(Dataset entries)
○ ○ ○ ○ ○

-- ==== Sys2Proof/Laws/State.lean ====
section
/-!
SUPPORT. What each update of the state leaves as it was: one lemma for each field and update, so that no later proof unfolds a record.
-/
namespace Sys2Proof.Machine

variable (s : State)

@[simp] theorem State.setReg_pending (a : Nat) (w : Word) : (s.setReg a w).pending = s.pending := by rfl
@[simp] theorem State.setReg_freeCtr (a : Nat) (w : Word) : (s.setReg a w).freeCtr = s.freeCtr := by rfl
@[simp] theorem State.setReg_reply (a : Nat) (w : Word) : (s.setReg a w).reply = s.reply := by rfl
@[simp] theorem State.setReg_replyErr (a : Nat) (w : Word) : (s.setReg a w).replyErr = s.replyErr := by rfl
@[simp] theorem State.setReg_line (a : Nat) (w : Word) : (s.setReg a w).line = s.line := by rfl
@[simp] theorem State.setReg_time (a : Nat) (w : Word) : (s.setReg a w).time = s.time := by rfl
@[simp] theorem State.setReg_cyc (a : Nat) (w : Word) : (s.setReg a w).cyc = s.cyc := by rfl
@[simp] theorem State.setReg_mem (a : Nat) (w : Word) : (s.setReg a w).mem = s.mem := by rfl
@[simp] theorem State.setReg_cnts (a : Nat) (w : Word) : (s.setReg a w).cnts = s.cnts := by rfl
@[simp] theorem State.setReg_snaps (a : Nat) (w : Word) : (s.setReg a w).snaps = s.snaps := by rfl
@[simp] theorem State.setReg_hold (a : Nat) (w : Word) : (s.setReg a w).hold = s.hold := by rfl
@[simp] theorem State.setReg_flt (a : Nat) (w : Word) : (s.setReg a w).flt = s.flt := by rfl
@[simp] theorem State.setReg_tick (a : Nat) (w : Word) : (s.setReg a w).tick = s.tick := by rfl
@[simp] theorem State.setReg_tb (a : Nat) (w : Word) : (s.setReg a w).tb = s.tb := by rfl
@[simp] theorem State.setReg_mgt (a : Nat) (w : Word) : (s.setReg a w).mgt = s.mgt := by rfl
@[simp] theorem State.setReg_host (a : Nat) (w : Word) : (s.setReg a w).host = s.host := by rfl
@[simp] theorem State.setReg_mbx (a : Nat) (w : Word) : (s.setReg a w).mbx = s.mbx := by rfl
@[simp] theorem State.setReg_pec (a : Nat) (w : Word) : (s.setReg a w).pec = s.pec := by rfl
@[simp] theorem State.setReg_pch (a : Nat) (w : Word) : (s.setReg a w).pch = s.pch := by rfl
@[simp] theorem State.setReg_can (a : Nat) (w : Word) : (s.setReg a w).can = s.can := by rfl
@[simp] theorem State.setReg_sw (a : Nat) (w : Word) : (s.setReg a w).sw = s.sw := by rfl
@[simp] theorem State.setReg_rope (a : Nat) (w : Word) : (s.setReg a w).rope = s.rope := by rfl
@[simp] theorem State.setReg_trav (a : Nat) (w : Word) : (s.setReg a w).trav = s.trav := by rfl
@[simp] theorem State.setReg_cores (a : Nat) (w : Word) : (s.setReg a w).cores = s.cores := by rfl

@[simp] theorem State.setFld_pending (a lo len n : Nat) : (s.setFld a lo len n).pending = s.pending := by rfl
@[simp] theorem State.setFld_freeCtr (a lo len n : Nat) : (s.setFld a lo len n).freeCtr = s.freeCtr := by rfl
@[simp] theorem State.setFld_reply (a lo len n : Nat) : (s.setFld a lo len n).reply = s.reply := by rfl
@[simp] theorem State.setFld_replyErr (a lo len n : Nat) : (s.setFld a lo len n).replyErr = s.replyErr := by rfl
@[simp] theorem State.setFld_line (a lo len n : Nat) : (s.setFld a lo len n).line = s.line := by rfl
@[simp] theorem State.setFld_time (a lo len n : Nat) : (s.setFld a lo len n).time = s.time := by rfl
@[simp] theorem State.setFld_cyc (a lo len n : Nat) : (s.setFld a lo len n).cyc = s.cyc := by rfl
@[simp] theorem State.setFld_mem (a lo len n : Nat) : (s.setFld a lo len n).mem = s.mem := by rfl
@[simp] theorem State.setFld_cnts (a lo len n : Nat) : (s.setFld a lo len n).cnts = s.cnts := by rfl
@[simp] theorem State.setFld_snaps (a lo len n : Nat) : (s.setFld a lo len n).snaps = s.snaps := by rfl
@[simp] theorem State.setFld_hold (a lo len n : Nat) : (s.setFld a lo len n).hold = s.hold := by rfl
@[simp] theorem State.setFld_flt (a lo len n : Nat) : (s.setFld a lo len n).flt = s.flt := by rfl
@[simp] theorem State.setFld_tick (a lo len n : Nat) : (s.setFld a lo len n).tick = s.tick := by rfl
@[simp] theorem State.setFld_tb (a lo len n : Nat) : (s.setFld a lo len n).tb = s.tb := by rfl
@[simp] theorem State.setFld_mgt (a lo len n : Nat) : (s.setFld a lo len n).mgt = s.mgt := by rfl
@[simp] theorem State.setFld_host (a lo len n : Nat) : (s.setFld a lo len n).host = s.host := by rfl
@[simp] theorem State.setFld_mbx (a lo len n : Nat) : (s.setFld a lo len n).mbx = s.mbx := by rfl
@[simp] theorem State.setFld_pec (a lo len n : Nat) : (s.setFld a lo len n).pec = s.pec := by rfl
@[simp] theorem State.setFld_pch (a lo len n : Nat) : (s.setFld a lo len n).pch = s.pch := by rfl
@[simp] theorem State.setFld_can (a lo len n : Nat) : (s.setFld a lo len n).can = s.can := by rfl
@[simp] theorem State.setFld_sw (a lo len n : Nat) : (s.setFld a lo len n).sw = s.sw := by rfl
@[simp] theorem State.setFld_rope (a lo len n : Nat) : (s.setFld a lo len n).rope = s.rope := by rfl
@[simp] theorem State.setFld_trav (a lo len n : Nat) : (s.setFld a lo len n).trav = s.trav := by rfl
@[simp] theorem State.setFld_cores (a lo len n : Nat) : (s.setFld a lo len n).cores = s.cores := by rfl

@[simp] theorem State.setBit_pending (a i : Nat) (b : Bool) : (s.setBit a i b).pending = s.pending := by rfl
@[simp] theorem State.setBit_freeCtr (a i : Nat) (b : Bool) : (s.setBit a i b).freeCtr = s.freeCtr := by rfl
@[simp] theorem State.setBit_reply (a i : Nat) (b : Bool) : (s.setBit a i b).reply = s.reply := by rfl
@[simp] theorem State.setBit_replyErr (a i : Nat) (b : Bool) : (s.setBit a i b).replyErr = s.replyErr := by rfl
@[simp] theorem State.setBit_line (a i : Nat) (b : Bool) : (s.setBit a i b).line = s.line := by rfl
@[simp] theorem State.setBit_time (a i : Nat) (b : Bool) : (s.setBit a i b).time = s.time := by rfl
@[simp] theorem State.setBit_cyc (a i : Nat) (b : Bool) : (s.setBit a i b).cyc = s.cyc := by rfl
@[simp] theorem State.setBit_mem (a i : Nat) (b : Bool) : (s.setBit a i b).mem = s.mem := by rfl
@[simp] theorem State.setBit_cnts (a i : Nat) (b : Bool) : (s.setBit a i b).cnts = s.cnts := by rfl
@[simp] theorem State.setBit_snaps (a i : Nat) (b : Bool) : (s.setBit a i b).snaps = s.snaps := by rfl
@[simp] theorem State.setBit_hold (a i : Nat) (b : Bool) : (s.setBit a i b).hold = s.hold := by rfl
@[simp] theorem State.setBit_flt (a i : Nat) (b : Bool) : (s.setBit a i b).flt = s.flt := by rfl
@[simp] theorem State.setBit_tick (a i : Nat) (b : Bool) : (s.setBit a i b).tick = s.tick := by rfl
@[simp] theorem State.setBit_tb (a i : Nat) (b : Bool) : (s.setBit a i b).tb = s.tb := by rfl
@[simp] theorem State.setBit_mgt (a i : Nat) (b : Bool) : (s.setBit a i b).mgt = s.mgt := by rfl
@[simp] theorem State.setBit_host (a i : Nat) (b : Bool) : (s.setBit a i b).host = s.host := by rfl
@[simp] theorem State.setBit_mbx (a i : Nat) (b : Bool) : (s.setBit a i b).mbx = s.mbx := by rfl
@[simp] theorem State.setBit_pec (a i : Nat) (b : Bool) : (s.setBit a i b).pec = s.pec := by rfl
@[simp] theorem State.setBit_pch (a i : Nat) (b : Bool) : (s.setBit a i b).pch = s.pch := by rfl
@[simp] theorem State.setBit_can (a i : Nat) (b : Bool) : (s.setBit a i b).can = s.can := by rfl
@[simp] theorem State.setBit_sw (a i : Nat) (b : Bool) : (s.setBit a i b).sw = s.sw := by rfl
@[simp] theorem State.setBit_rope (a i : Nat) (b : Bool) : (s.setBit a i b).rope = s.rope := by rfl
@[simp] theorem State.setBit_trav (a i : Nat) (b : Bool) : (s.setBit a i b).trav = s.trav := by rfl
@[simp] theorem State.setBit_cores (a i : Nat) (b : Bool) : (s.setBit a i b).cores = s.cores := by rfl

○ ○ ○ ○ ○

#### Task statement
From the entries above, extract only the lines running from the one containing "n).tb = s.tb := by rfl" through the one containing "b).cyc = s.cyc := by rfl", inclusive.

#### Exercise solution
@[simp] theorem State.setFld_tb (a lo len n : Nat) : (s.setFld a lo len n).tb = s.tb := by rfl
@[simp] theorem State.setFld_mgt (a lo len n : Nat) : (s.setFld a lo len n).mgt = s.mgt := by rfl
@[simp] theorem State.setFld_host (a lo len n : Nat) : (s.setFld a lo len n).host = s.host := by rfl
@[simp] theorem State.setFld_mbx (a lo len n : Nat) : (s.setFld a lo len n).mbx = s.mbx := by rfl
@[simp] theorem State.setFld_pec (a lo len n : Nat) : (s.setFld a lo len n).pec = s.pec := by rfl
@[simp] theorem State.setFld_pch (a lo len n : Nat) : (s.setFld a lo len n).pch = s.pch := by rfl
@[simp] theorem State.setFld_can (a lo len n : Nat) : (s.setFld a lo len n).can = s.can := by rfl
@[simp] theorem State.setFld_sw (a lo len n : Nat) : (s.setFld a lo len n).sw = s.sw := by rfl
@[simp] theorem State.setFld_rope (a lo len n : Nat) : (s.setFld a lo len n).rope = s.rope := by rfl
@[simp] theorem State.setFld_trav (a lo len n : Nat) : (s.setFld a lo len n).trav = s.trav := by rfl
@[simp] theorem State.setFld_cores (a lo len n : Nat) : (s.setFld a lo len n).cores = s.cores := by rfl

@[simp] theorem State.setBit_pending (a i : Nat) (b : Bool) : (s.setBit a i b).pending = s.pending := by rfl
@[simp] theorem State.setBit_freeCtr (a i : Nat) (b : Bool) : (s.setBit a i b).freeCtr = s.freeCtr := by rfl
@[simp] theorem State.setBit_reply (a i : Nat) (b : Bool) : (s.setBit a i b).reply = s.reply := by rfl
@[simp] theorem State.setBit_replyErr (a i : Nat) (b : Bool) : (s.setBit a i b).replyErr = s.replyErr := by rfl
@[simp] theorem State.setBit_line (a i : Nat) (b : Bool) : (s.setBit a i b).line = s.line := by rfl
@[simp] theorem State.setBit_time (a i : Nat) (b : Bool) : (s.setBit a i b).time = s.time := by rfl
@[simp] theorem State.setBit_cyc (a i : Nat) (b : Bool) : (s.setBit a i b).cyc = s.cyc := by rfl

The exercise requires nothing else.